*To do*. Please filter the data below down to the lines holding the string "under".

(Dataset entries)

# # #

/-- R103: -7 / 2 is -3, remainder -1. -/
theorem test_div_truncates : (after (.div gt ⟨7, 5, 6, .s64⟩) (withX [(5, 0xFFFFFFFFFFFFFFF9), (6, 2)])).rx 7 = 0xFFFFFFFFFFFFFFFD ∧ (after (.rem gt ⟨7, 5, 6, .s64⟩) (withX [(5, 0xFFFFFFFFFFFFFFF9), (6, 2)])).rx 7 = 0xFFFFFFFFFFFFFFFF := by decide +kernel

theorem test_div_overflow : (after (.div gt ⟨7, 5, 6, .s32⟩) (withX [(5, 0x80000000), (6, 0xFFFFFFFF)])).rx 7 = 0xFFFFFFFF80000000 := by decide +kernel

/-- R104: an amount of 32 leaves nothing of 32 bits. -/
theorem test_sll_full_width : (after (.sll gt ⟨7, 5, 6, .n32⟩) (withX [(5, 1), (6, 32)])).rx 7 = 0 ∧ (after (.sll gt ⟨7, 5, 6, .n32⟩) (withX [(5, 3), (6, 31)])).rx 7 = 0x80000000 := by decide +kernel

theorem test_sra_fills : (after (.sra gt ⟨7, 5, 6, .s8⟩) (withX [(5, 0x80), (6, 63)])).rx 7 = 0xFFFFFFFFFFFFFFFF := by decide +kernel

/-- R104: by 9 modulo 8. -/
theorem test_rot_right : (after (.rot gt ⟨7, 5, 6, .n8⟩) (withX [(5, 0x01), (6, 9)])).rx 7 = 0x80 := by decide +kernel

theorem test_min_source_is_dest : (after (.min gt ⟨7, 7, 6, .s8⟩) (withX [(7, 0x80), (6, 1)])).rx 7 = 0xFFFFFFFFFFFFFF80 := by decide +kernel

theorem test_add_imm_sign : (after (.addImm gt ⟨7, 5, .s64, 0xFFFFFF⟩) (withX [(5, 0)])).rx 7 = 0xFFFFFFFFFFFFFFFF := by decide +kernel

theorem test_clz_ctz_popc : (after (.clz gt ⟨7, 5, .n16⟩) (withX [(5, 0xF00001)])).rx 7 = 15 ∧ (after (.ctz gt ⟨7, 5, .n16⟩) (withX [(5, 0xF00000)])).rx 7 = 16 ∧ (after (.popc gt ⟨7, 5, .n8⟩) (withX [(5, 0x1F3)])).rx 7 = 6 := by decide +kernel

theorem test_sext_zext : (after (.sext gt ⟨7, 5, .s16⟩) (withX [(5, 0x18000)])).rx 7 = 0xFFFFFFFFFFFF8000 ∧ (after (.zext gt ⟨7, 5, .n16⟩) (withX [(5, 0x18000)])).rx 7 = 0x8000 := by decide +kernel

theorem test_lih_keeps_low : (after (.lih gt 7 0x89ABCDEF) (withX [(7, 0x1111111122222222)])).rx 7 = 0x89ABCDEF22222222 := by decide +kernel

theorem test_padr : (after (.padr gt 7 5 6) (withX [(5, 3), (6, 1025)])).rx 7 = 0x01000000C0100000 := by decide +kernel

theorem test_x0_discards : (after (.add gt ⟨0, 5, 6, .s64⟩) st0).rx 0 = 0 ∧ (after (.add gt ⟨0, 5, 6, .s64⟩) st0).pc = 0x100008 := by decide +kernel

/-- 1 + 2^-24: a tie goes to even, and upwards under `.rup`. -/
theorem test_fadd_rounds : (after (.fadd gt ⟨7, 5, 6, .f32, .rne⟩) (withX [(5, 0x3F800000), (6, 0x33800000)])).rx 7 = 0x3F800000 ∧ (after (.fadd gt ⟨7, 5, 6, .f32, .rup⟩) (withX [(5, 0x3F800000), (6, 0x33800000)])).rx 7 = 0x3F800001 := by decide +kernel

theorem test_fdiv_by_zero : (after (.fdiv gt ⟨7, 5, 6, .f64, .rne⟩) (withX [(5, 0x3FF0000000000000), (6, 0)])).rx 7 = 0x7FF0000000000000 := by decide +kernel

theorem test_fsqrt_two : (after (.fsqrt gt ⟨7, 5, .f64, .rne⟩) (withX [(5, 0x4000000000000000)])).rx 7 = 0x3FF6A09E667F3BCD := by decide +kernel

/-- (1 + 2^-23)^2 - (1 + 2^-22) = 2^-46. -/
theorem test_fma_one_rounding : (after (.fma gt ⟨7, 5, 6, 8, .f32, .rne⟩) (withX [(5, 0x3F800001), (6, 0x3F800001), (8, 0xBF800002)])).rx 7 = 0x28800000 := by decide +kernel

/-- -1.5 rounded down. -/
theorem test_fcvt_down : (after (.fcvt gt ⟨7, 5, .int .s32, .f64, .rdn⟩) (withX [(5, 0xBFF8000000000000)])).rx 7 = 0xFFFFFFFFFFFFFFFE := by decide +kernel

theorem test_fclass_zero : (after (.fclass gt ⟨7, 5, .f32⟩) (withX [(5, 0)])).rx 7 = 0x10 := by decide +kernel

theorem test_cmp_pair : (after (.cmp gt ⟨1, 2, .set, .lt, 5, .imm 8, .s64⟩) st0).p = 2 ∧ (after (.cmp gt ⟨1, 2, .set, .ge, 5, .imm 8, .s64⟩) st0).p = 4 := by decide +kernel

theorem test_fcmp_nan : (after (.fcmp gt ⟨1, 2, .set, .uno, 5, 6, .f32⟩) (withX [(5, 0x7FC00000)])).p = 2 := by decide +kernel

theorem test_tbit : (after (.tbit gt ⟨1, 2, .set, true, 5, 3⟩) st0).p = 2 := by decide +kernel

/-- Row 7 of the table, read under p0, p0, p0. -/
theorem test_plog : (after (.plog gt ⟨3, 0x80, 0, 0, 0⟩) st0).p = 8 := by decide +kernel

theorem test_branch_back : (after (.br gt 0xFFFFFFFF) st0).pc = 0xFFFF8 := by decide +kernel

theorem test_call_links : (after (.call gt 2) st0).pc = 0x100010 ∧ (after (.call gt 2) st0).rx 1 = 0x100008 := by decide +kernel

theorem test_jr_link_after_target : (after (.jr gt 5 5) (withX [(5, 0x4000)])).pc = 0x4000 ∧ (after (.jr gt 5 5) (withX [(5, 0x4000)])).rx 5 = 0x100008 := by decide +kernel

theorem test_jr_unaligned : (after (.jr gt 0 5) st0).pc = 0x200000 ∧ (after (.jr gt 0 5) st0).tcause = 4 ∧ (after (.jr gt 0 5) st0).tval = 7 := by decide +kernel

theorem test_trap_and_return : (after (.trap gt 0x42) st0).tcause = 16 ∧ (after (.trap gt 0x42) st0).tpc = 0x100000 ∧ (after (.eret gt) (stateAfter (.trap gt 0x42) st0)).pc = 0x100000 ∧ (after (.eret gt) (stateAfter (.trap gt 0x42) st0)).inh = false := by decide +kernel

theorem test_suppressed : (after (.add ⟨0, 0, 0, 0⟩ ⟨7, 5, 6, .s64⟩) st0).rx 7 = 0 ∧ (after (.add ⟨0, 0, 0, 0⟩ ⟨7, 5, 6, .s64⟩) st0).pc = 0x100008 := by decide +kernel

/-- A booted package of one partition whose tile 0 has half of its store as scratch. -/
def withTile (s : State) : State :=
  { s with tiles := [(0, { Tile.idle with tsplit := 8 })], pkgs := [(0, { Pkg.idle with parts := [(0, 0xF)], booted := true })] }

/-- The own tile store at offset 0x3028, under the buffered byte (R131). -/
theorem test_store_then_load : (after (.ld gt ⟨7, 6, .s16, false, .core, .keep, false, 0x3000⟩) (stateAfter (.st gt ⟨5, 6, .n8, false, .core, .keep, false, 0x3000⟩) (withTile (withX [(5, 0x80), (6, 0x0100000000000028)])))).rx 7 = 0x80 := by decide +kernel

theorem test_store_misaligned : (after (.st gt ⟨5, 6, .s64, false, .core, .keep, false, 0x3001⟩) st0).tcause = 4 ∧ (after (.st gt ⟨5, 6, .s64, false, .core, .keep, false, 0x3001⟩) st0).tval = 0x3029 := by decide +kernel

/-- R189: the cursor is read sign-extended. -/
theorem test_hset_hget : (after (.hget gt 7 3 4) (stateAfter (.hset gt 3 4 5) (withX [(5, 0xFFFFFFFE)]))).rx 7 = 0xFFFFFFFFFFFFFFFE := by decide +kernel

theorem test_tfind_lowest : (after (.tfind gt 7 5) { State.reset with cores := [(0, { core0 with tags := 0x6 })] }).rx 7 = 1 ∧ (after (.tfind gt 7 5) { State.reset with cores := [(0, { core0 with tags := 0x6 })] }).tags = 4 := by decide +kernel

theorem test_arrive_non_member : (after (.arrive gt 7 5) st0).rx 7 = 0 ∧ (after (.arrive gt 7 5) st0).pc = 0x100008 := by decide +kernel

theorem test_csrset_returns_old : (after (.csrset gt ⟨7, 5, 0x204⟩) st0).rx 7 = 0 ∧ (after (.csrset gt ⟨7, 5, 0x204⟩) st0).rngctr = 7 := by decide +kernel

theorem test_csr_unassigned : (after (.csrr gt 7 0x303) st0).tcause = 1 ∧ (after (.csrr gt 7 0x303) st0).pc = 0x200000 := by decide +kernel

theorem test_prio_capped : (after (.prio gt 3) { State.reset with cores := [(0, { core0 with cap := 1 })] }).cls = 1 := by decide +kernel

/-- The value that the sampled product reads: queued 0, cap 16, live 0. -/
theorem test_qstat_empty : (after (.qstat gt .mxq 7) st0).rx 7 = 0x1000 := by decide +kernel

/-- The SplitMix64 sequence from state 0. -/
theorem test_rand_first_word : rngWord 0 0 = 0 ∧ rngWord 0 1 = 0xE220A8397B1DCDAF := by decide +kernel

end Sys2Proof.Tests
end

# # #

*Solution*.
/-- 1 + 2^-24: a tie goes to even, and upwards under `.rup`. -/
/-- Row 7 of the table, read under p0, p0, p0. -/
/-- The own tile store at offset 0x3028, under the buffered byte (R131). -/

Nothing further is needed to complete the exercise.